WHAT TO DO => The response must consist of the lines below from the one with "-- ==== Sys2Proof/Laws/State.lean" through the one with "params.tIgnoreMax = 47 := rfl", exactly as they appear and with both ends kept.

GIVEN DATA =>

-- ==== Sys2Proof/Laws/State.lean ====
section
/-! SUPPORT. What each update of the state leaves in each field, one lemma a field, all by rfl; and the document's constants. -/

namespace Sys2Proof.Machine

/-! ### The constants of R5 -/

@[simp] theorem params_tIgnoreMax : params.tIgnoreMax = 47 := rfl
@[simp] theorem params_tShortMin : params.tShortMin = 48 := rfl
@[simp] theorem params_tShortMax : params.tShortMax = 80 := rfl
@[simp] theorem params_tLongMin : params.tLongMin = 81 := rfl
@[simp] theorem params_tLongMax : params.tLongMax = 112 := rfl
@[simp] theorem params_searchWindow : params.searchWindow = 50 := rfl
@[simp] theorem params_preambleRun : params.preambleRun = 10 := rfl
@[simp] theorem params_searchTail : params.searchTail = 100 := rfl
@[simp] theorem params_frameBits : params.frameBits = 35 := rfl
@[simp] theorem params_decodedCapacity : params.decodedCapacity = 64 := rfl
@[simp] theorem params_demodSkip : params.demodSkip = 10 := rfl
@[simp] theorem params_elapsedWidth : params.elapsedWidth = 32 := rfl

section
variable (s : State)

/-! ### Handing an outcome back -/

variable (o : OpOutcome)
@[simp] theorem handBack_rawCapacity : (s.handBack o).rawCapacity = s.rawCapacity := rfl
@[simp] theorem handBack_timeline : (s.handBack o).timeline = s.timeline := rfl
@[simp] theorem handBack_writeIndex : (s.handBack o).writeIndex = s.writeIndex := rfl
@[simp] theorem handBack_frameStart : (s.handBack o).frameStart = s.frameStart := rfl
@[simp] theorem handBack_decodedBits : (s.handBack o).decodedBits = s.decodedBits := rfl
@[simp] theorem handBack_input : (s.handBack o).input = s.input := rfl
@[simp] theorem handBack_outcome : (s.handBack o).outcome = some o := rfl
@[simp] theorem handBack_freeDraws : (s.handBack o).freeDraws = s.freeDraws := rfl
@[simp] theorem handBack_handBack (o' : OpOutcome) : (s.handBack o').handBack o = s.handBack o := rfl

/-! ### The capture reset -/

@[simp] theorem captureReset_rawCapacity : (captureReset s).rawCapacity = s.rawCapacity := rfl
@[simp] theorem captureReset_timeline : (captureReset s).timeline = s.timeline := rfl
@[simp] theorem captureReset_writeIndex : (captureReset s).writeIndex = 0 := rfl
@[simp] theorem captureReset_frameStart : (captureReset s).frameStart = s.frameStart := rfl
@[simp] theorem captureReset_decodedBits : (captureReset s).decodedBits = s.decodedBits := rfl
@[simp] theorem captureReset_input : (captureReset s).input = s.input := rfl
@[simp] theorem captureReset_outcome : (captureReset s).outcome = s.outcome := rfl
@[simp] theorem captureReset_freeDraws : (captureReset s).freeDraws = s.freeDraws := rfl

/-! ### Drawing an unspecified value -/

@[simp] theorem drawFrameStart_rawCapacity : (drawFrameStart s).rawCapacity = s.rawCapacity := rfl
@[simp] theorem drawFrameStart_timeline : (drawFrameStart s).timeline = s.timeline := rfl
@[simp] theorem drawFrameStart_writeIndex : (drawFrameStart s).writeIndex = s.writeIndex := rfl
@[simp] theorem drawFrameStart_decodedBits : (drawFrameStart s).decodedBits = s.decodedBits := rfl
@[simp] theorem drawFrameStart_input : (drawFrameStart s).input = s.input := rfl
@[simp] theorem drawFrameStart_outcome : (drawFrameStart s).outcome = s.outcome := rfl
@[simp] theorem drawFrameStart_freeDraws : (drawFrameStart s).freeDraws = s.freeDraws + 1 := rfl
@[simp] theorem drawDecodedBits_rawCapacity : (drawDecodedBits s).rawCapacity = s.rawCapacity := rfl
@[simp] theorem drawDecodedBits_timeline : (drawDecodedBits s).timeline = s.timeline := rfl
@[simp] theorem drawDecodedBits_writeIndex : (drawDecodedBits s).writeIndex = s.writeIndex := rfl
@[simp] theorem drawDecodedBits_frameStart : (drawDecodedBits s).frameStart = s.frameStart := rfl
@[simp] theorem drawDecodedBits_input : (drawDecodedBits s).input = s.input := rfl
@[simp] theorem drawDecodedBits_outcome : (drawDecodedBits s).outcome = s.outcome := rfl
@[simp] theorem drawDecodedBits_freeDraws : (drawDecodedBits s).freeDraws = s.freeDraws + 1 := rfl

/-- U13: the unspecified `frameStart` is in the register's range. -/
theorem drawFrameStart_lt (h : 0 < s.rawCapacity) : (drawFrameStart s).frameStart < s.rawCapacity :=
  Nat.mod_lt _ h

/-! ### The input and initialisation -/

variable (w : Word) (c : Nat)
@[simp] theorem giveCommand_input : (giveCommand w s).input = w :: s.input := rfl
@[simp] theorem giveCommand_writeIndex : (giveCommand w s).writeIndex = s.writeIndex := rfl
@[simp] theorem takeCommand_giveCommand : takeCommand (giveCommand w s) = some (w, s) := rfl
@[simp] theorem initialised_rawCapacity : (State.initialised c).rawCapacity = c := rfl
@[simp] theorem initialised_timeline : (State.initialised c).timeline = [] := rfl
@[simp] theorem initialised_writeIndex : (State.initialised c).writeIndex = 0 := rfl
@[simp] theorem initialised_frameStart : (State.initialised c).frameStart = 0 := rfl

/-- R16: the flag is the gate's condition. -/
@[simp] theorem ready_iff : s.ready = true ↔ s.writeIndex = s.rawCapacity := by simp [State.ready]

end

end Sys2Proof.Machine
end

--

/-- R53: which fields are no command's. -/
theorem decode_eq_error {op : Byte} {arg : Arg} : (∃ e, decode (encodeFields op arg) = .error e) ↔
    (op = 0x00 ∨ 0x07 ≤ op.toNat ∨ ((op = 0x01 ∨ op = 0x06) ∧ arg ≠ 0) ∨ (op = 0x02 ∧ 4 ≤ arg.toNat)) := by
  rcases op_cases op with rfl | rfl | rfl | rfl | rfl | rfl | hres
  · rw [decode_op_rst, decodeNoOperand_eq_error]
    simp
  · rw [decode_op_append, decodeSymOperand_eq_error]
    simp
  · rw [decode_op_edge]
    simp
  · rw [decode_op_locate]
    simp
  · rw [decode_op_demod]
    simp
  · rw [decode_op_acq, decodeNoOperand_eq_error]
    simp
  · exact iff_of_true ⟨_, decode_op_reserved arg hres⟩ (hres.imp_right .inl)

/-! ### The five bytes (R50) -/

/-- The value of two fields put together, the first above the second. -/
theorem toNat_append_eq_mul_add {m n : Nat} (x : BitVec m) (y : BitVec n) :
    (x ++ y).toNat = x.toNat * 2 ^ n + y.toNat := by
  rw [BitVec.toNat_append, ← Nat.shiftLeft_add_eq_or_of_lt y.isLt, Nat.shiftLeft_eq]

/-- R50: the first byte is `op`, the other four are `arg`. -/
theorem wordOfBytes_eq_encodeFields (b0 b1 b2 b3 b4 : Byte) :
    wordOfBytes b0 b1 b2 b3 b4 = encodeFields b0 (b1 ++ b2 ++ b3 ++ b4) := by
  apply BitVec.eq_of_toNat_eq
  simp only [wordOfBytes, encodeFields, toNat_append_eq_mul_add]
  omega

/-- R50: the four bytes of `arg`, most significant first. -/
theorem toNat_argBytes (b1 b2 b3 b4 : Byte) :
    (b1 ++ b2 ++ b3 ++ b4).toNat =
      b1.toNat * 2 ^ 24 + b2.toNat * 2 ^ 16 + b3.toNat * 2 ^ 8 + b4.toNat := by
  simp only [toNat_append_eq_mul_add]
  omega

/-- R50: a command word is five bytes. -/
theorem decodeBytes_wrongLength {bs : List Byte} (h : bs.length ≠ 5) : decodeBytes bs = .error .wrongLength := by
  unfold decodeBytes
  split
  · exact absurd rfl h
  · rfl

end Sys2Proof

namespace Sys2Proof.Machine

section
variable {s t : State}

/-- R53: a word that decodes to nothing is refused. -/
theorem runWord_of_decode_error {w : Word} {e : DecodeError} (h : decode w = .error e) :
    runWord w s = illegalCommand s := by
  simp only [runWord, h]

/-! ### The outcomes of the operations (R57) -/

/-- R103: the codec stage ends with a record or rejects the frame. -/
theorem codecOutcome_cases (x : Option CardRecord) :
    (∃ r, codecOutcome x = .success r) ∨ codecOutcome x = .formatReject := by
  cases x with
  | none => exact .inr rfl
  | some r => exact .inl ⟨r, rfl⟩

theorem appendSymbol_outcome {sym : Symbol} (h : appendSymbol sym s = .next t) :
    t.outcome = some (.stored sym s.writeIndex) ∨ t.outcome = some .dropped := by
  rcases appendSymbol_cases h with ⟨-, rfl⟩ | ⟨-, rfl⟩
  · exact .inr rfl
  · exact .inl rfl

TASK RESULT =>
-- ==== Sys2Proof/Laws/State.lean ====
section
/-! SUPPORT. What each update of the state leaves in each field, one lemma a field, all by rfl; and the document's constants. -/

namespace Sys2Proof.Machine

/-! ### The constants of R5 -/

@[simp] theorem params_tIgnoreMax : params.tIgnoreMax = 47 := rfl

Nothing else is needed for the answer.